Battle Order 204
- Book cover
- Author: Christobel Mattingley
- Language: English
- Genre: Young adult non fiction
- Published: 1 September 2007 (Allen & Unwin)
- Publication place: Australia
- Media type: Paperback – B Format
- Pages: 324
- ISBN: 9781741751611

= Battle Order 204 =

Battle Order 204 is a historical, non-fiction novel that recounts the experiences of David Mattingley a bomber pilot of the Royal Australian Air Force serving with No. 625 Squadron RAF.
It follows Mattingley's dream to one day be a pilot and his journey from start to finish into the skies of Europe during the second world war.

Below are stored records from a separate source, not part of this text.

-- ==== Sys2Proof/Machine/Lanes.lean ====
section
/-! DEFINITION. Lanes: the forwarded-clock lane, lane-control messages, the chairlift, sleep and wake, PRBS tests
(R303 to R336). -/

namespace Sys2Proof.Machine

/-! ### Ports and the lane table (R332) -/

/-- A port's chairlift. -/
def Dev.port (d : Dev) (p : Nat) : LanePort := getD d.lift p LanePort.initial

/-- Change a port's chairlift. -/
def Dev.modPort (d : Dev) (p : Nat) (f : LanePort → LanePort) : Dev := { d with lift := modAt d.lift p f }

/-- Change a lane. -/
def Dev.modLane (d : Dev) (l : Nat) (f : Lane → Lane) : Dev := { d with lanes := modAt d.lanes l f }

/-- Change the four lanes of a port, each with its number q. -/
def Dev.modLanes (d : Dev) (p : Nat) (f : Nat → Lane → Lane) : Dev :=
  [0, 1, 2, 3].foldl (fun d q => d.modLane (4 * p + q) (f q)) d

/-- A field of a port's entry in the lane table. -/
def laneField (m : Option PisteMap) (p off n dflt : Nat) : Nat := mapNum m 0x0050 0 (16 + 16 * p + off) n dflt

/-- `max_stage`. -/
def maxStage (m : Option PisteMap) (p : Nat) : Nat := bits (laneField m p 1 1 0x14) 2 0

/-- `fec_c3`. -/
def fecC3 (m : Option PisteMap) (p : Nat) : Bool := bit (laneField m p 1 1 0x14) 3

/-- `auto_wake`. -/
def autoWake (m : Option PisteMap) (p : Nat) : Bool := bit (laneField m p 1 1 0x14) 4

/-- `wake_lead` in ticks. -/
def wakeLead (m : Option PisteMap) (p : Nat) : Nat := usTicks (laneField m p 4 2 20)

/-- `guard` in ticks: it counts 0.1 µs (R332). -/
def guardTicks (m : Option PisteMap) (p : Nat) : Nat := 256 * laneField m p 2 2 20

/-- `retry_delay` in ticks. -/
def retryTicks (m : Option PisteMap) (p : Nat) : Nat := usTicks (1000 * laneField m p 11 1 10)

/-- `train_pattern` (R326, R332). -/
def trainPattern (m : Option PisteMap) (p : Nat) : Nat := laneField m p 12 1 0

/-- The transmit settings of a port's entry. -/
def tableSettings (m : Option PisteMap) (p : Nat) : TxSettings :=
  ⟨laneField m p 8 1 32, laneField m p 9 1 5, laneField m p 10 1 10⟩

/-- A port that runs a Wilur link: Down, Up-A or Up-B (R303). -/
def wilurRole (r : Nat) : Bool := r == 1 || r == 2 || r == 3

/-- The lane stage cap of the performance level in force (R315, R501). -/
def levelCap (level : Nat) : Nat := if level = 0 then 2 else if level = 1 then 3 else 4

/-- The cap of an end without what a bring-up has lowered (R315). -/
def Dev.fullCap (d : Dev) (p : Nat) : Nat := min (maxStage d.map.active p) (levelCap d.pwr.level)

/-- The cap of an end (R315). -/
def Dev.cap (d : Dev) (p : Nat) : Nat :=
  match (d.port p).lowered with
  | some c => min c (d.fullCap p)
  | none => d.fullCap p

/-- A port event (R334): kind 0, source 1216 + 4n + k. -/
def Dev.portEvent (d : Dev) (p k : Nat) (items : List EvItem) : Dev := d.raise (1216 + 4 * p + k) 0 items

/-- A lane event, at most once per second per lane and cause (R334). -/
def Dev.laneEvent (d : Dev) (l k key : Nat) (items : List EvItem) : Dev := d.raiseLimited (1088 + 4 * l + k) 0 key items

/-! ### Lane-control messages (R311 to R313) -/

/-- The code of a transmit state. -/
def TxSt.code : TxSt → Nat
  | .off => 0 | .train => 1 | .align => 2 | .up => 3 | .asleep => 4 | .test => 5

/-- The code of a receive state. -/
def RxSt.code : RxSt → Nat
  | .off => 0 | .training => 1 | .passed => 2 | .locked => 3 | .asleep => 4 | .test => 5 | .failed => 6

/-- The 16 bytes of a lane-control message (R313). -/
def LcMsg.bytes (m : LcMsg) : List Byte :=
  let b := leBytes 1 m.ackEpisode ++ leBytes 1 (m.tx + 8 * m.rx + 64 * b2n m.wakeSeen + 128 * b2n m.wakeReq)
    ++ leBytes 1 (m.stage + 8 * m.cap + 64 * b2n m.fec + 128 * b2n m.fec3Wish) ++ leBytes 1 m.episode
    ++ leBytes 6 m.wakeKey ++ leBytes 2 (m.address + 4096 * m.role + 16384 * b2n m.commit)
  b ++ leBytes 4 (crc32c b)

/-- The message that 16 bytes spell (R313). -/
def lcMsgOf (bs : List Byte) : LcMsg :=
  let s := fieldAt bs 1 1
  let c := fieldAt bs 2 1
  let a := fieldAt bs 10 2
  { ackEpisode := fieldAt bs 0 1, tx := bits s 2 0, rx := bits s 5 3, wakeSeen := bit s 6, wakeReq := bit s 7
    stage := bits c 2 0, cap := bits c 5 3, fec := bit c 6, fec3Wish := bit c 7, episode := fieldAt bs 3 1
    wakeKey := fieldAt bs 4 6, address := bits a 11 0, role := bits a 13 12, commit := bit a 14 }

/-- The message that holds a port's present state (R311, R313). -/
def Dev.lcNow (d : Dev) (p : Nat) : LcMsg :=
  let x := d.port p
  let m := d.map.active
  { ackEpisode := x.rxSleep.ackEpisode, tx := x.tx.code, rx := x.rx.code, wakeSeen := x.rxSleep.wakeSeen
    wakeReq := x.rxSleep.wakeReq, stage := x.stage, cap := d.cap p, fec := x.fec, fec3Wish := fecC3 m p
    episode := x.txSleep.episode, wakeKey := x.txSleep.wakeKey, address := selfAddress m, role := portRole m p % 4
    commit := x.commit.isSome }

/-! ### Leaving the chairlift (R288, R321) -/

/-- A stream whose record is partly received when its port leaves: the record goes with a marker of cause 6, a packet
without one, and the passes return (R288). -/
def Dev.dropPartial (d : Dev) (s : RxStream) : Dev :=
  match s.mode with
  | .halted => d
  | .gather =>
    let d := if s.address == 0 then d.returnPasses 0 s.port s.vc s.parcels else d.dropGathered s 6
    d.resetStream s .start
  | _ => d.resetStream s .start

/-- As receiver: every partly received record of the port's streams goes, with event 1417 (R288, R300). -/
def Dev.dropPartials (d : Dev) (p : Nat) : Dev :=
  let mine := d.mrg.streams.filter (·.port == p)
  let n := (mine.filter fun s => s.mode == .gather && s.address != 0).length
  let d := mine.foldl Dev.dropPartial d
  if n = 0 then d else d.raiseLimited 1417 0 p [evNat p, evNat n]

/-- A record no longer waits for a port that has left: what it has not acknowledged there is sent again (R288, R296). -/
def QRec.leavePort (p : Nat) (q : QRec) : QRec :=
  if q.acked.contains p then q else { q with carriers := q.carriers.filter (· != p) }

/-- Likewise a parcel of a pass queue. -/
def PassParcel.leavePort (p : Nat) (x : PassParcel) : PassParcel :=
  if x.acked.contains p then x else { x with carriers := x.carriers.filter (· != p) }

/-- An output stream loses a port: where no other port carries the record under way, its sending starts over. -/
def TxStream.leavePort (p : Nat) (alone : Bool) (t : TxStream) : TxStream :=
  { t with items := t.items.map (fun i => ⟨i.recs.map (QRec.leavePort p)⟩), cursor := if alone then none else t.cursor }

/-- Another port of the pair is up and goes on with a stream (R288, R479). -/
def Dev.othersCarry (d : Dev) (p key : Nat) : Bool :=
  (pairOf d.map.active p).any fun o => o != p && d.portUp o && (d.link[o]?).any fun l => l.tx.joined.contains key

The book is centered on the mission in which his Arvo Lancaster- after being struck three times shattering his hand and badly wounding his leg- was safely returned to the airfield in which it had launched from beating the crews proposal to abandon the wrecked aircraft, for which he was awarded the Distinguished Flying Cross.

The book contains photographs, logs and other images of Mattingley's experiences throughout his service. The rear cover features Lincoln Cathedral which Mattingley had visited whilst stationed at RAF Kelstern and the royalties from the sale of this book are donated to the Association of the Friends of Lincoln Cathedral.

It was released on 1 September 2007 under the publisher Allen & Unwin at a ceremony organized by the Friends of Lincoln Cathedral in Lincoln Cathedral and attended by the Australian High Commissioner, the Rt. Hon. Baroness Willoughby de Eresby, the Lord Lieutenant of Lincolnshire and the Dean of the cathedral.

At this ceremony, Mattingley laid a wreath at the ledger stone commemorating the 55,000 men of Bomber Command who lost their lives.